[Collected data entries]
──────────
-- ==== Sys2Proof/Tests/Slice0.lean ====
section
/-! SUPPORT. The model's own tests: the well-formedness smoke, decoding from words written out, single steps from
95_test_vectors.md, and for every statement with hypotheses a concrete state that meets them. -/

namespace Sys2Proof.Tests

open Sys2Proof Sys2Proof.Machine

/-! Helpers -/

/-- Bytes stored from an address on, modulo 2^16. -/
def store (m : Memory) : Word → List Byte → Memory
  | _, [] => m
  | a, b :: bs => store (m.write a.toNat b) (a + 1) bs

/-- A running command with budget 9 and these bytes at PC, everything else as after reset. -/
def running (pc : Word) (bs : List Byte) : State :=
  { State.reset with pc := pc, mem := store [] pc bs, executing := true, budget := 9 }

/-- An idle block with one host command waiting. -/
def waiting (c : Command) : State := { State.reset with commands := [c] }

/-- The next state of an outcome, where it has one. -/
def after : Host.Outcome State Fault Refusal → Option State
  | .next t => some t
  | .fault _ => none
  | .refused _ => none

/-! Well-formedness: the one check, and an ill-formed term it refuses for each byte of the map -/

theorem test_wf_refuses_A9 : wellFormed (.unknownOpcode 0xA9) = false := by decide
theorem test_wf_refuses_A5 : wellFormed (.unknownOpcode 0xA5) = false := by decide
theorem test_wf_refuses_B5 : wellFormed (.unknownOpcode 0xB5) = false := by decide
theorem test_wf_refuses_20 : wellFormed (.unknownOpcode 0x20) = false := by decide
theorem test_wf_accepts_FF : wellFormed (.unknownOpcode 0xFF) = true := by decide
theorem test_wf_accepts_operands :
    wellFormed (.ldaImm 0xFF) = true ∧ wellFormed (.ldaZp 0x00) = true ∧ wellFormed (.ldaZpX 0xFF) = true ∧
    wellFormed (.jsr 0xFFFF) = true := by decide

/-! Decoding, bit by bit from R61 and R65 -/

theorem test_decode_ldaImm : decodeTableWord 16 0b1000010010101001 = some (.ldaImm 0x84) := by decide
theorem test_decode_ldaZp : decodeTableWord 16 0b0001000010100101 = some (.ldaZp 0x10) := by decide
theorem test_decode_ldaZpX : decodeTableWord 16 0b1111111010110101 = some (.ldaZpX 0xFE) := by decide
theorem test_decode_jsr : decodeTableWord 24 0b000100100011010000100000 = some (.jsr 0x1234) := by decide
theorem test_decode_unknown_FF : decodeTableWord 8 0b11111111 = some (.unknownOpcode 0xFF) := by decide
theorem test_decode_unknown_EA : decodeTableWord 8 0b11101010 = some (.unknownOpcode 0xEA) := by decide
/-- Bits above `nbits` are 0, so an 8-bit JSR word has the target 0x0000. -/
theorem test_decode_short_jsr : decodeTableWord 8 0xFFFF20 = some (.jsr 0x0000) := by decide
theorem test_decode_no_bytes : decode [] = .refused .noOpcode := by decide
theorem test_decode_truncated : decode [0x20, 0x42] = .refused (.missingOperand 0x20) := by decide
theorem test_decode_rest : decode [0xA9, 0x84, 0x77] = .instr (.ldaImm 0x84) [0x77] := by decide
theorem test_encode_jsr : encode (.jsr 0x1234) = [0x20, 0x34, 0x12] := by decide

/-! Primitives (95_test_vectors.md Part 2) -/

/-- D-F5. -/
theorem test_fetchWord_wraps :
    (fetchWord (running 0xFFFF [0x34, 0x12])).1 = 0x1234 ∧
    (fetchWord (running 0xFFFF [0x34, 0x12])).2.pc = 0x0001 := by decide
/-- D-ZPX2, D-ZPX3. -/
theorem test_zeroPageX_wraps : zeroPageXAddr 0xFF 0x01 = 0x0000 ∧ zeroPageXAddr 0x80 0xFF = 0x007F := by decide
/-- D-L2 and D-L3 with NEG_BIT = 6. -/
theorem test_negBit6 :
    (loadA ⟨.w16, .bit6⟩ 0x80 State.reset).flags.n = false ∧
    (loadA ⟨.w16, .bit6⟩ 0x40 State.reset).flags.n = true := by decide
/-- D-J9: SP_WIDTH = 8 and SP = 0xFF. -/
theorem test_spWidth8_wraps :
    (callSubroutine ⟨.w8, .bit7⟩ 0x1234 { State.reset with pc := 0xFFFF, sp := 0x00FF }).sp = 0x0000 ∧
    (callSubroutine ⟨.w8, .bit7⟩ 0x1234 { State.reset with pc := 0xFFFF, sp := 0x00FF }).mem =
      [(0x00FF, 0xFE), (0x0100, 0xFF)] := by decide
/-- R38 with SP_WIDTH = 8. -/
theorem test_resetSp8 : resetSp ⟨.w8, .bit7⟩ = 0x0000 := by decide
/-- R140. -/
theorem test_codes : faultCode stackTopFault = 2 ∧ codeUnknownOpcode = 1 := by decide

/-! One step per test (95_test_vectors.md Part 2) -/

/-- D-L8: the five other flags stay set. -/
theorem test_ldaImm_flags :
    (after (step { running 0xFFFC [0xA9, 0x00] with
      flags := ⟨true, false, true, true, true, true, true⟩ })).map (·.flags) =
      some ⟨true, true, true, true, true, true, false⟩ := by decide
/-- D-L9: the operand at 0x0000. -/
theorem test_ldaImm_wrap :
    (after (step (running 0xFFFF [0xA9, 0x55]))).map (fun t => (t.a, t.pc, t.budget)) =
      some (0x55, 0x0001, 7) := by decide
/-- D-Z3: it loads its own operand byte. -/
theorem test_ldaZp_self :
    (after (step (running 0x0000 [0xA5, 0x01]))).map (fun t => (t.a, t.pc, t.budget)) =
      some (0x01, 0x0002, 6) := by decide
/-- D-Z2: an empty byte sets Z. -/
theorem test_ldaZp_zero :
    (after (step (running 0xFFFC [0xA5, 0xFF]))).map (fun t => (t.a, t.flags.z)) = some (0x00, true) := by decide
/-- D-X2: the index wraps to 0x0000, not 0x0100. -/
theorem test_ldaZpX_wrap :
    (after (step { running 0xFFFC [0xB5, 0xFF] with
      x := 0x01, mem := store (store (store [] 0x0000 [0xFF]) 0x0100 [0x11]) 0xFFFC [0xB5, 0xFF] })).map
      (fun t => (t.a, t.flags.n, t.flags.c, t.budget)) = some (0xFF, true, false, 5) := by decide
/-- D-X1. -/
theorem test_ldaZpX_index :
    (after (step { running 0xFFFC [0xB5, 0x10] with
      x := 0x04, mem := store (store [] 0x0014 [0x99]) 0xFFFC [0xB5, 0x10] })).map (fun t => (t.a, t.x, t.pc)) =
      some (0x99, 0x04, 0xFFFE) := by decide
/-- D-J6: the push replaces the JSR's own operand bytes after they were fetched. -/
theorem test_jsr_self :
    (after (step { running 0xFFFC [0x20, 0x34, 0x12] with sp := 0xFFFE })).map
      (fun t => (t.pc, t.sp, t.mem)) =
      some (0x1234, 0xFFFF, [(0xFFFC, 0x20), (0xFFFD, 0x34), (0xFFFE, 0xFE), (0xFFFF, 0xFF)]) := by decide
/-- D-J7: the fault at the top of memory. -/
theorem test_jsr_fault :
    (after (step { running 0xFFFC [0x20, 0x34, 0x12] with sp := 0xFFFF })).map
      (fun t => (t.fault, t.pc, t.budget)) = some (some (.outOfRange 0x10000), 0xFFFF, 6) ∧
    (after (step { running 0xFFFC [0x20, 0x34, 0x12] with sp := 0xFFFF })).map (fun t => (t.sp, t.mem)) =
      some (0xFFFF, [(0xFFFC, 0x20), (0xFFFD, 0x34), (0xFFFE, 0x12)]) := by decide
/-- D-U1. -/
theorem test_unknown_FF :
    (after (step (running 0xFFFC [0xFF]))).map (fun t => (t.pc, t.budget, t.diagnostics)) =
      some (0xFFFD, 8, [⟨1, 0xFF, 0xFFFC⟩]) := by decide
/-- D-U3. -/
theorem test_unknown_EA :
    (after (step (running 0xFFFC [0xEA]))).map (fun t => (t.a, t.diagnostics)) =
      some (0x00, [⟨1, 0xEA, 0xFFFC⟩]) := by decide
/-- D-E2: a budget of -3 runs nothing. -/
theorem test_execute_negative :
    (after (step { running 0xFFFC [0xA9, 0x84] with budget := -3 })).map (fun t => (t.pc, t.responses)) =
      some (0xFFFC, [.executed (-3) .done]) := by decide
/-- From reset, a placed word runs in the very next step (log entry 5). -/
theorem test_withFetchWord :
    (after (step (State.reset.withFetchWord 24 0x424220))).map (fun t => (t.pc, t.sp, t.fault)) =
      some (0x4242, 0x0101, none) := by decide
──────────
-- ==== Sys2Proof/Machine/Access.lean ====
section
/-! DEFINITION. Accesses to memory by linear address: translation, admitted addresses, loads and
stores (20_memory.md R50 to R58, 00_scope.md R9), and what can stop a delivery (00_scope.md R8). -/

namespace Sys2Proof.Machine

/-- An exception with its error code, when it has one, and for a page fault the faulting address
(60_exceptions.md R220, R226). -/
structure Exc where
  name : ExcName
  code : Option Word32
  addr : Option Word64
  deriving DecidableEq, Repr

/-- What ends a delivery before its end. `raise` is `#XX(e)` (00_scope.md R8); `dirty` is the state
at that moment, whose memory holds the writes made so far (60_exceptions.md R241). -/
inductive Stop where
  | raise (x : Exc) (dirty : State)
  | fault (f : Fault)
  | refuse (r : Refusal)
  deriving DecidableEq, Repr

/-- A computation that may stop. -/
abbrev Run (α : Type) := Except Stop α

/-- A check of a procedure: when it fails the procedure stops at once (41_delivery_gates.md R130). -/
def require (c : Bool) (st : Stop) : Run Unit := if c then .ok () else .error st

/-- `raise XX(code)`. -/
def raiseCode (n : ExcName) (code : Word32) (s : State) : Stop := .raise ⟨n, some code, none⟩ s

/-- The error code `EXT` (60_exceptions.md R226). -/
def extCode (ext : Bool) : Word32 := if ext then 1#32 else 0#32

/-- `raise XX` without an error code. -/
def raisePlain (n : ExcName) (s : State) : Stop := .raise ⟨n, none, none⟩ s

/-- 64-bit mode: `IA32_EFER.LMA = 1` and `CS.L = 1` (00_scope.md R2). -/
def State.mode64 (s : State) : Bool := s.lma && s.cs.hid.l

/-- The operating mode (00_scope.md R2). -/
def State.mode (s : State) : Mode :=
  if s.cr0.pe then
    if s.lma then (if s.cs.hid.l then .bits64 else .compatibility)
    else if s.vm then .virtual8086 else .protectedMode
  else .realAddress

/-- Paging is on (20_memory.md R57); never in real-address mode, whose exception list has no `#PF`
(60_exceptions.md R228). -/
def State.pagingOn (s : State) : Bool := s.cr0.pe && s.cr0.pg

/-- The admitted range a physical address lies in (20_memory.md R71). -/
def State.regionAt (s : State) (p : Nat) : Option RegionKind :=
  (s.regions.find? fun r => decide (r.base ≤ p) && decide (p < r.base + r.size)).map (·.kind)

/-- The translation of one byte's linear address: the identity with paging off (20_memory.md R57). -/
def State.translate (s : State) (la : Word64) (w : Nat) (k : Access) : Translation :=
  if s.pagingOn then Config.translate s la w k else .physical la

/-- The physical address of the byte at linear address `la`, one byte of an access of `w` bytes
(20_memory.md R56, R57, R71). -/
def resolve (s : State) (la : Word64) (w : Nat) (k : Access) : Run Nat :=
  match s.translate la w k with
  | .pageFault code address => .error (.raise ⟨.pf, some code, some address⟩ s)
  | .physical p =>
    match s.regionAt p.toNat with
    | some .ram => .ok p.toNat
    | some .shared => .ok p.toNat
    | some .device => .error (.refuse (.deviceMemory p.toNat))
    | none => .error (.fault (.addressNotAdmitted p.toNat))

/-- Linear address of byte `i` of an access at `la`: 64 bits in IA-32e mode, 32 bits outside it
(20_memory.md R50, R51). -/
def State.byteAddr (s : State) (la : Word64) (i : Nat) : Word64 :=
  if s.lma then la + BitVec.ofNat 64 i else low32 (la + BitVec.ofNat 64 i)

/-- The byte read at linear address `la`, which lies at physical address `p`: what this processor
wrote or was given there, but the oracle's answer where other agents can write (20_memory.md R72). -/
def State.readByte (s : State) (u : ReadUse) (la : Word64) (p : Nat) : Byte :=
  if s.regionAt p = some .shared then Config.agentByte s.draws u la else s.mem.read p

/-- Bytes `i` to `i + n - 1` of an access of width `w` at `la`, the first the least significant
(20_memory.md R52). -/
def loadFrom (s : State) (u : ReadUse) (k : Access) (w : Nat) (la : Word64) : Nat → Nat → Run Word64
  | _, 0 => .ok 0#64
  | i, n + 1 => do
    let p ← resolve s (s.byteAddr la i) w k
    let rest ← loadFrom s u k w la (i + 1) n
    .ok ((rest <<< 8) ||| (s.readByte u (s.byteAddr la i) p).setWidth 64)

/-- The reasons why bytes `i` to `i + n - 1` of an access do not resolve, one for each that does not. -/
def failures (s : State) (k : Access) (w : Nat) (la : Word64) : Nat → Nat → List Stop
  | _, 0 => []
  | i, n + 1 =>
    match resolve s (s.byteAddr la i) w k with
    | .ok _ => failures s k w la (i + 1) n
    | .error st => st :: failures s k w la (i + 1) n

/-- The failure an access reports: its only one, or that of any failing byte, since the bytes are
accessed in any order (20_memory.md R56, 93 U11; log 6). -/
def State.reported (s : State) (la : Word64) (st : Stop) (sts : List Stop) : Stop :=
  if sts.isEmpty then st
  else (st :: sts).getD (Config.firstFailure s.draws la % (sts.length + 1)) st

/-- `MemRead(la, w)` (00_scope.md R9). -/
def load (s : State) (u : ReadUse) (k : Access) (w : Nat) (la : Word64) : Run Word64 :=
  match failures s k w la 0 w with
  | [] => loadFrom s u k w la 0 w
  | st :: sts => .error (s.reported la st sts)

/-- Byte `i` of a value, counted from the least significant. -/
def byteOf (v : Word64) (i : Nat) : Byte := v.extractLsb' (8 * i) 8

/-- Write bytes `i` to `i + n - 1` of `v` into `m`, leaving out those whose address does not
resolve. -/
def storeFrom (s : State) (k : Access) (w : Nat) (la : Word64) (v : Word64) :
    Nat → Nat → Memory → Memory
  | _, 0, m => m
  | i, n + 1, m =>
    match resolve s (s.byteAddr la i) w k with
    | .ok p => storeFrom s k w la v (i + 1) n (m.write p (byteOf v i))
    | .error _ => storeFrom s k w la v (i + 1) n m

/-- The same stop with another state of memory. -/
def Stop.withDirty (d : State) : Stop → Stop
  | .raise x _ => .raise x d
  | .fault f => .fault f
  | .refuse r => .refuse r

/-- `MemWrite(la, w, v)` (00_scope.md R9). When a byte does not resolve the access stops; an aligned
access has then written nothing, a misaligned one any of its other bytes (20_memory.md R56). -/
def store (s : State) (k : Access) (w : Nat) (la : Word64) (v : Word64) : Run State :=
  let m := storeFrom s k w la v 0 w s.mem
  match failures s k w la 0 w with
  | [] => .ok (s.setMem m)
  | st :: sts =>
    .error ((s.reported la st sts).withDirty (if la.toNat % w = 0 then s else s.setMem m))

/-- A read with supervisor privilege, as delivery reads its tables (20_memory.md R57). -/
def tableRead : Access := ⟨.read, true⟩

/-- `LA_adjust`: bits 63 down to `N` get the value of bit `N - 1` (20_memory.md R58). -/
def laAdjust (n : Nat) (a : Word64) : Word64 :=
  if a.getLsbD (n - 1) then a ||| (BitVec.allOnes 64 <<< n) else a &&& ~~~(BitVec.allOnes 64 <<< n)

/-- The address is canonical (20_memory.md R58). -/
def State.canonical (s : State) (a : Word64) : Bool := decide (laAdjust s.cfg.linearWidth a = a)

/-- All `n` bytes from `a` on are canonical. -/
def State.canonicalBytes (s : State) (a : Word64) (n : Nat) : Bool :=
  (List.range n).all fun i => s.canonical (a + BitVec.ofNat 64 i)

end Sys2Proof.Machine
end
──────────
▶ _Activity_
Set down again, word for word, the stretch of records from the line with "-- ==== Sys2Proof/Tests/Slice0.lean" to the line with "def running (pc", both of those lines included.

▶ _Response area_
-- ==== Sys2Proof/Tests/Slice0.lean ====
section
/-! SUPPORT. The model's own tests: the well-formedness smoke, decoding from words written out, single steps from
95_test_vectors.md, and for every statement with hypotheses a concrete state that meets them. -/

namespace Sys2Proof.Tests

open Sys2Proof Sys2Proof.Machine

/-! Helpers -/

/-- Bytes stored from an address on, modulo 2^16. -/
def store (m : Memory) : Word → List Byte → Memory
  | _, [] => m
  | a, b :: bs => store (m.write a.toNat b) (a + 1) bs

/-- A running command with budget 9 and these bytes at PC, everything else as after reset. -/
def running (pc : Word) (bs : List Byte) : State :=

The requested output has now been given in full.